WHAT TO PRODUCE >> Nothing but the lines below between the line holding "i.lead then none" and the line holding "of the forwarding", inclusive, should appear in the answer, each set down exactly.

*** DATA SUPPLIED ***

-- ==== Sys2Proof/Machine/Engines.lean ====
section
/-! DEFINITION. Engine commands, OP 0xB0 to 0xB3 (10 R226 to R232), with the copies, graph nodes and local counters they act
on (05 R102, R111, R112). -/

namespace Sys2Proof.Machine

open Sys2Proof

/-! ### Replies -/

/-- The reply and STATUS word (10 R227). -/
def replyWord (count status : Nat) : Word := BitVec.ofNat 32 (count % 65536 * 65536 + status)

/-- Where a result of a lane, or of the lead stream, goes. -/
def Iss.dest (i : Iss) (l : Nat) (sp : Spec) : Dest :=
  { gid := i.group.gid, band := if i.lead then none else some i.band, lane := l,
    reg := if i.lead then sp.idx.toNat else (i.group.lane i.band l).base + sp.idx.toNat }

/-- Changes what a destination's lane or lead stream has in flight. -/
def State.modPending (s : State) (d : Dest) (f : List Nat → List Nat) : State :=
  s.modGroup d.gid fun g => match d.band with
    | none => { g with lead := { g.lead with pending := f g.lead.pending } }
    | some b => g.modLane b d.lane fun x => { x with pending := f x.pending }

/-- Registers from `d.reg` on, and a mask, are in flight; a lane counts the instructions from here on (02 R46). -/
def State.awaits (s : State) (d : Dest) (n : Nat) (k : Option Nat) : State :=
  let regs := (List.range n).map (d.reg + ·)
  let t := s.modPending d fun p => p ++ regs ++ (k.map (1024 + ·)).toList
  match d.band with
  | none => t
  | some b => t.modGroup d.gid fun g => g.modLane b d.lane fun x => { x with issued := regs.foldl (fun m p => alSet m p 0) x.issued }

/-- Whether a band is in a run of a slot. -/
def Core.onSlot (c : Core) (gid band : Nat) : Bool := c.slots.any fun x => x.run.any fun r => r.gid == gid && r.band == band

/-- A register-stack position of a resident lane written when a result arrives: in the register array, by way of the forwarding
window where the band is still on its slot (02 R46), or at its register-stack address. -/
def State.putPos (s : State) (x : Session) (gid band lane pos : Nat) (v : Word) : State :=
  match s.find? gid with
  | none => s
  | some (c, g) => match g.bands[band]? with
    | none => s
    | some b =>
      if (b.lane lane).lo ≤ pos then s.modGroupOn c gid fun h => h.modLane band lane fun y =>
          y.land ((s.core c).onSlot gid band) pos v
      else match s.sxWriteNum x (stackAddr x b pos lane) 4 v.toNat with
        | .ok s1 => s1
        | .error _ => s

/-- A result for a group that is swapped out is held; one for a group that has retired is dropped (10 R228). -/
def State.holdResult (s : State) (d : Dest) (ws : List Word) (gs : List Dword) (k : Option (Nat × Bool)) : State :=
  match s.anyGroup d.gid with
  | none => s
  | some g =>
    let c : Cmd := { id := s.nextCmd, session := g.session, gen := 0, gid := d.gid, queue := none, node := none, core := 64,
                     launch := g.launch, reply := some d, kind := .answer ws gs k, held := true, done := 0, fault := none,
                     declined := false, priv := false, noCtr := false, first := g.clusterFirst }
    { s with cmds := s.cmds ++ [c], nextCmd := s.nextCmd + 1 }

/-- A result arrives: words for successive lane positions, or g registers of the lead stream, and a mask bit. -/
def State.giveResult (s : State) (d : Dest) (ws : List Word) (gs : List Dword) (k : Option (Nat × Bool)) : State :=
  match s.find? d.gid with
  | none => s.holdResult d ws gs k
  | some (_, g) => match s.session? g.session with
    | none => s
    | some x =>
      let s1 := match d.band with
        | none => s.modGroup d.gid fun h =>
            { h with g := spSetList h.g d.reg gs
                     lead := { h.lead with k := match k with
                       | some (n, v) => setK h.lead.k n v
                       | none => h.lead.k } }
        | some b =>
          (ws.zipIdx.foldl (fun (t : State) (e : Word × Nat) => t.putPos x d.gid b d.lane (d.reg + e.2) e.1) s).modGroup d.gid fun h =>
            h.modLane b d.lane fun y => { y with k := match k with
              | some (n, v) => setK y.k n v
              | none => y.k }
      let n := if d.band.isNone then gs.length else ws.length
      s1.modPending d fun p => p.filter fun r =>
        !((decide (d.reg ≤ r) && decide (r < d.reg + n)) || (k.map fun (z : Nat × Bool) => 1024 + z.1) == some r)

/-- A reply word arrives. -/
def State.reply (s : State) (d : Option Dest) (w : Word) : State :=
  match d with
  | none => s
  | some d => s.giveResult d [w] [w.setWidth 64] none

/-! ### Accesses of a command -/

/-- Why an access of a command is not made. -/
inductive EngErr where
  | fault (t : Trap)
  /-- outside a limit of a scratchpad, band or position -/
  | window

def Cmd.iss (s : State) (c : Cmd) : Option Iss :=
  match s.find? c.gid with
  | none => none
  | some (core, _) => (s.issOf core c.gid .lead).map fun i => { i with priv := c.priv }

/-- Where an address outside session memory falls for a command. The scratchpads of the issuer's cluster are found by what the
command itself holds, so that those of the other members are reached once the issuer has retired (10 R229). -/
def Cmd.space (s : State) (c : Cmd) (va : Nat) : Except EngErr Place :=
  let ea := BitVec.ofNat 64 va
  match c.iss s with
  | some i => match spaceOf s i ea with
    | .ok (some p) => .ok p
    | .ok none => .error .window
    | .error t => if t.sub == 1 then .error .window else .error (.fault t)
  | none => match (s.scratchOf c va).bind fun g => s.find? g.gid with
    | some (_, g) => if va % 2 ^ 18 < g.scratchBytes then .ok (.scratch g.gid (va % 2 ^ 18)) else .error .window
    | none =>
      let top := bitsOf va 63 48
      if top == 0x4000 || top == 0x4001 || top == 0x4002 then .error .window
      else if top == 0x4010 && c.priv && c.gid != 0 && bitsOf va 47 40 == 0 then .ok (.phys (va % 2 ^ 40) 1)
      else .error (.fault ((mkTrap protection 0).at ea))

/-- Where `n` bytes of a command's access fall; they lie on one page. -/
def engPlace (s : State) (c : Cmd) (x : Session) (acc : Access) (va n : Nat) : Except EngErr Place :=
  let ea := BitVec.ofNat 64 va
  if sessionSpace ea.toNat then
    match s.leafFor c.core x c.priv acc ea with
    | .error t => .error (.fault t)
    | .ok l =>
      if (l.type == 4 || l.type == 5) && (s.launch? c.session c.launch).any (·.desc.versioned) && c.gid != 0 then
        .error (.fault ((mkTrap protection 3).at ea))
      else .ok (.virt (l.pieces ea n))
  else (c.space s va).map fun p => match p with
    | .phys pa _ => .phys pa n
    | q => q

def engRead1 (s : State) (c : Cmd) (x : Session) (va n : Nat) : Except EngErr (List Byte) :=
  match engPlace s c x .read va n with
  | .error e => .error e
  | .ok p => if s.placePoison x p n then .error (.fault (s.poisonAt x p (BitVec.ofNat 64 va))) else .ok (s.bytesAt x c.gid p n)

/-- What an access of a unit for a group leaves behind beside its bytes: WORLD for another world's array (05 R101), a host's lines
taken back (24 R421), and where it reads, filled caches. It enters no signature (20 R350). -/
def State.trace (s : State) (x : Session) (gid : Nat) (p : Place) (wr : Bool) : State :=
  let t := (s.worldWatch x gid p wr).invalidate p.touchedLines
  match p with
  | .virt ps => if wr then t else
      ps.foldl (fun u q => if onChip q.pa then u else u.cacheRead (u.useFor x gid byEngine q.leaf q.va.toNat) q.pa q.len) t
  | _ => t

*** End of DATA SUPPLIED ***

WRITTEN ANSWER >>
  { gid := i.group.gid, band := if i.lead then none else some i.band, lane := l,
    reg := if i.lead then sp.idx.toNat else (i.group.lane i.band l).base + sp.idx.toNat }

/-- Changes what a destination's lane or lead stream has in flight. -/
def State.modPending (s : State) (d : Dest) (f : List Nat → List Nat) : State :=
  s.modGroup d.gid fun g => match d.band with
    | none => { g with lead := { g.lead with pending := f g.lead.pending } }
    | some b => g.modLane b d.lane fun x => { x with pending := f x.pending }

/-- Registers from `d.reg` on, and a mask, are in flight; a lane counts the instructions from here on (02 R46). -/
def State.awaits (s : State) (d : Dest) (n : Nat) (k : Option Nat) : State :=
  let regs := (List.range n).map (d.reg + ·)
  let t := s.modPending d fun p => p ++ regs ++ (k.map (1024 + ·)).toList
  match d.band with
  | none => t
  | some b => t.modGroup d.gid fun g => g.modLane b d.lane fun x => { x with issued := regs.foldl (fun m p => alSet m p 0) x.issued }

/-- Whether a band is in a run of a slot. -/
def Core.onSlot (c : Core) (gid band : Nat) : Bool := c.slots.any fun x => x.run.any fun r => r.gid == gid && r.band == band

/-- A register-stack position of a resident lane written when a result arrives: in the register array, by way of the forwarding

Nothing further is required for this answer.